# Glove with preprocessing 

## Loading Libraries

In [1]:
# external imports
import numpy as np
import pandas as pd
import seaborn as sb
import gensim
from gensim.scripts.glove2word2vec import glove2word2vec
import pylab as pl
import matplotlib.pyplot as plt
import csv
import scipy
import os.path
import sklearn as sk
import keras
from keras.layers import *
from keras.layers.core import *
import tensorflow as tf
import random as rn
from keras import backend as K
from sklearn.feature_extraction.text import TfidfVectorizer
# internal imports
import helpers as HL
import cleaning as CL
import glove_module as GV
import neural_nets as NN
import tokenizing as TO
import tokenizing_ekphrasis as TE

Using TensorFlow backend.
  return f(*args, **kwds)


### Need the following to get consistent results

In [2]:
np.random.seed(7)
rn.seed(7)
tf.set_random_seed(7)
session_conf = tf.ConfigProto(intra_op_parallelism_threads=1, inter_op_parallelism_threads=1)
sess = tf.Session(graph=tf.get_default_graph(), config=session_conf)
K.set_session(sess)

## Defining Data Paths 

### Files used to create model:

In [3]:
# Constants
DATA_FOLDER = os.path.join("glove.twitter.27B") 
DATA_25DIM = DATA_FOLDER + "/glove.twitter.27B.25d.txt"
DATA_50DIM = DATA_FOLDER + "/glove.twitter.27B.50d.txt"
DATA_100DIM = DATA_FOLDER + "/glove.twitter.27B.100d.txt"
DATA_200DIM = DATA_FOLDER + "/glove.twitter.27B.200d.txt"

### Data files:

In [4]:
training_set_pos = "train_pos.txt" 
training_set_neg = "train_neg.txt"
training_set_pos_full = "train_pos_full.txt"
training_set_neg_full = "train_neg_full.txt"
test_set = "test_data.txt"

## Import pretrained GloVe with gensim
one can use gensims word2vec functions to check similarity and other interesting functions https://radimrehurek.com/gensim/models/word2vec.html

In [5]:
# ONLY NEED TO THIS THE FIRST TIME ONE IMPORTS THE PRETRAINED GLOVE
# Creates a gensim_word2vec_file in the same folder
#GV.create_gensim_word2vec_file(DATA_200DIM)
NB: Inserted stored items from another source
/-! ### Sessions (R283, R286, R330) -/

/-- A message completes with PEER_LOST. -/
def msgLost (d : Nat) (m : OutMsg) (s : State) : State :=
  if m.dead then s
  else if m.mtype = 0x10 then
    match groupGet s m.group with
    | none => s
    | some x =>
      let k := collKind m
      if k = 5 || k = 6 || k = 7 then s
      else match x.run with
        | some r =>
          if r.run % 65536 ≠ m.run then s
          else if r.kind = 4 then
            if (x.indexOf d).any (fun i => x.stateOf i = 0) then
              m.stored.foldl (fun s o => sendMsg d { o with mseq := 0, resends := 0 } (countResent o s)) s
            else s
          else endRunLost m.group stPeerLost s
        | none => s
  else if m.mtype = 0x02 then
    let t := m.run % 32
    let p := m.run / 32 % 2 ^ 25
    let o := m.run / 2 ^ 30
    match s.deep.refetch.find? (fun r => r.object = o && r.page = p && r.tile = t) with
    | some r => pump (if r.source = 1 then askSource o p t 2 s else tileLost o p t s)
    | none => s
  else if m.mtype = 0x34 then finishJ m.cmd stPeerLost [] s
  else s

/-- The code tables of streams to and from a device go with its session (R330); a load in progress starts again
at that member. -/
def tablesLost (d : Nat) (s : State) : State :=
  s.groups.foldl (fun s kv =>
    let g := kv.1
    match groupGet s g with
    | none => s
    | some x => ((List.range x.members.length).filter (fun i => x.dev i = d)).foldl (fun s i =>
        let s := groupMod g (fun y => { y with
          atPeer := mapErase y.atPeer i, slots := mapFilter (fun k _ => k / 4 ≠ i) y.slots
          load := y.load.map (fun l => { l with left := l.left.map (fun q => if q.1 = i then (i, 2) else q) }) }) s
        match x.load with
        | some l => if l.left.any (fun q => q.1 = i) then sendTable g x i l.gen l.table s else s
        | none => s) s) s

/-- A HELLO after a change of the device id or of the pair binding: at a port that carries flits, that trains and has sent its
first, or that is isolated and carries only CONTROL flits (R291, R294). -/
def helloAgain (p : Nat) (s : State) : State :=
  let x := portGet s p
  if x.takes || x.st = .isolated || (x.st = .training && x.pending.isSome) then sendHello p s else s

/-- Every port of the mirror set sends a HELLO (R291). -/
def mirrorHello (s : State) : State := (List.range 32).foldl (fun s p => if mirrorPort s p then helloAgain p s else s) s

/-- A bound device loses its partner (R380): commands that wait for the mirror are held under standalone rules. -/
def partnerLost (s : State) : State :=
  if s.jr.pair ≠ .bound then s else
    let s := raise srcPairLost 0 s.jr.partner s
    let s := { s with jr := { s.jr with pair := .lost, unmirrored := s.jr.waiting.length } }
    mirrorHello (holdWhere (fun _ => true) s)

/-- End the session with a peer: its messages in flight complete with PEER_LOST. Where none was open, the
messages that waited for it complete too. -/
def endSession (d : Nat) (s : State) : State :=
  let x := peerGet s d
  let gone := if x.isOpen then x.out else x.out ++ x.backlog
  let s := peerSet d { x with isOpen := false, boot := 0, tx := [], rx := [], out := [], heldPkts := [], progress := []
                              backlog := if x.isOpen then x.backlog.flatMap OutMsg.stored else [] } s
  let s := { s with zl := { s.zl with waiting := s.zl.waiting.filter (fun w => w.from_.isSome || w.pkt.dst ≠ d)
                                      later := s.zl.later.filter (fun e => e.1.src ≠ d) } }
  -- A copy on its way to a partner is sent anew.
  let s := if d = s.jr.partner then { s with jr := { s.jr with copySent := false } } else s
  gone.foldl (fun s m => msgLost d m s) (tablesLost d s)
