-- ==== Sys2Proof/Machine/Mirror.lean ====
section
/-!
DEFINITION. How two devices of a pair find each other and send their copies (spec/13_mirror_pair_consistency.md
R377, R378, R381; spec/10_zilet_links.md R290, R291, R296). Which messages carry a bind is not in the spec: log 33.
-/

namespace Sys2Proof.Machine

/-- Send a STATE message that marks a point of the exchange. -/
def sendMark (d role : Nat) (s : State) : State :=
  sendMsg d { mtype := 0x21, cmd := if role = 4 then s.jr.next - 1 else 0, run := if role = 4 then 2 else 3, body := Config.stateMark role } s

/-- This device's full copy: its journal ring, its ledger and its control state (R377). -/
def sendFull (d : Nat) (s : State) : State :=
  let s := sendMark d 3 { s with jr := { s.jr with copySent := true } }
  let s := sendMsg d { mtype := 0x21, run := 3, body := Config.stateRecord 0 } s
  let s := (s.jr.ring.filter (fun c => c.done.isNone && !c.quiet)).foldl (fun s c => sendMsg d { mtype := 0x20, run := 3, body := recordBytes c } s) s
  let s := (s.jr.ledger.filter (fun kv => kv.2.applied)).foldl (fun s kv => sendMsg d { mtype := 0x20, run := 3, body := slotBytes kv.2 } s) s
  sendMark d 4 s

/-- The copy held for a lost partner, sent back to it (R378). -/
def sendBack (d : Nat) (s : State) : State :=
  let s := sendMark d 1 s
  let s := s.jr.heldState.foldl (fun s b => sendMsg d { mtype := 0x21, run := 3, body := b } s) s
  let s := s.jr.heldJournal.foldl (fun s b => sendMsg d { mtype := 0x20, run := 3, body := b } s) s
  sendMark d 2 s

/-- A neighbour's HELLO on a mirror port names this device as its partner: it is the partner that this device binds
with (R377), or the one it has lost, back with a new boot id (R378); any other arrival at a partner-lost device is
refused. -/
def helloPair (p : Nat) (s : State) : State :=
  match (portGet s p).hello with
  | none => s
  | some h =>
    match hId h, hPair h with
    | some d, some me =>
      if !mirrorPort s p || !(portGet s p).live || s.dev.zlId ≠ some me || s.jr.copySent then s
      else if s.jr.pair = .binding && d = s.jr.partner then sendFull d s
      else if s.jr.pair = .lost then
        (if d ≠ s.jr.partner then sendMark d 5 s
         else if bitsOf h.toNat 45 30 ≠ s.jr.partnerBoot then sendFull d (sendBack d s) else s)
      else s
    | _, _ => s

/-- The pair is bound from here on (R377, R378). -/
def becomeBound (s : State) : State :=
  mirrorHello { s with
    jr := { s.jr with pair := .bound, partnerBoot := (peerGet s s.jr.partner).boot, bindCmd := none, wasLost := false, copySent := false
                      unmirrored := 0, taking := false, taken := false, ownJournal := [], ownState := [] }
    zl := { s.zl with mirrorLost := false } }

/-- This device's full copy, with the journal up to index `last`, has been delivered: PAIR_BIND posts its DONE (R377); a survivor is bound again (R378). -/
def copyDelivered (d last : Nat) (s : State) : State :=
  if d ≠ s.jr.partner || !s.jr.copySent then s else
  let s := { s with jr := { s.jr with lastMirrored := max s.jr.lastMirrored last } }
  if s.jr.pair = .binding then
    (match s.jr.bindCmd with
     | some j => finishJ j stSuccess [] (becomeBound s)
     | none => becomeBound s)
  else if s.jr.pair = .lost then becomeBound s
  else s

end Sys2Proof.Machine
end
## Create the word embeddings using the created gensim-.txt file.

In [6]:
#Pick one, the higher dimension, the better result and longer computational time. 

#global_vectors=GV.make_glove("gensim_global_vectors_25dim.txt")
#global_vectors=GV.make_glove("gensim_global_vectors_50dim.txt")
#global_vectors=GV.make_glove("gensim_global_vectors_100dim.txt")
global_vectors=GV.make_glove("gensim_global_vectors_200dim.txt")

## Defining which neural nets to use: 

In [7]:
neural_nets = [NN.deep_HB]
#neural_nets = [NN.basic_model, NN.basic_model_adam, NN.wide_model, NN.deep_2_model, NN.deep_HB]

## Creating corpus:

In [8]:
#When testing
inputfiles=[training_set_pos,training_set_neg,test_set]

#when using full data set:
#inputfiles=[training_set_pos_full,training_set_neg_full,test_set]

full_corpus, file_lengths=HL.create_corpus(inputfiles)
nr_pos_tweets = file_lengths[0]
nr_neg_tweets = file_lengths[1]
total_training_tweets =file_lengths [0]+file_lengths[1]

## Testing unprocessed corpus: 


In [None]:
GV.classify_with_neural_networks(neural_nets, global_vectors, full_corpus, total_training_tweets, nr_pos_tweets)

In [None]:
#testing again to see if we get the same results
GV.classify_with_neural_networks(neural_nets, global_vectors, full_corpus, total_training_tweets, nr_pos_tweets)

## Cleaning tweets using ekphrasis 

In [9]:
TE_corpus=TE.tokenizing_ekphrasis(full_corpus)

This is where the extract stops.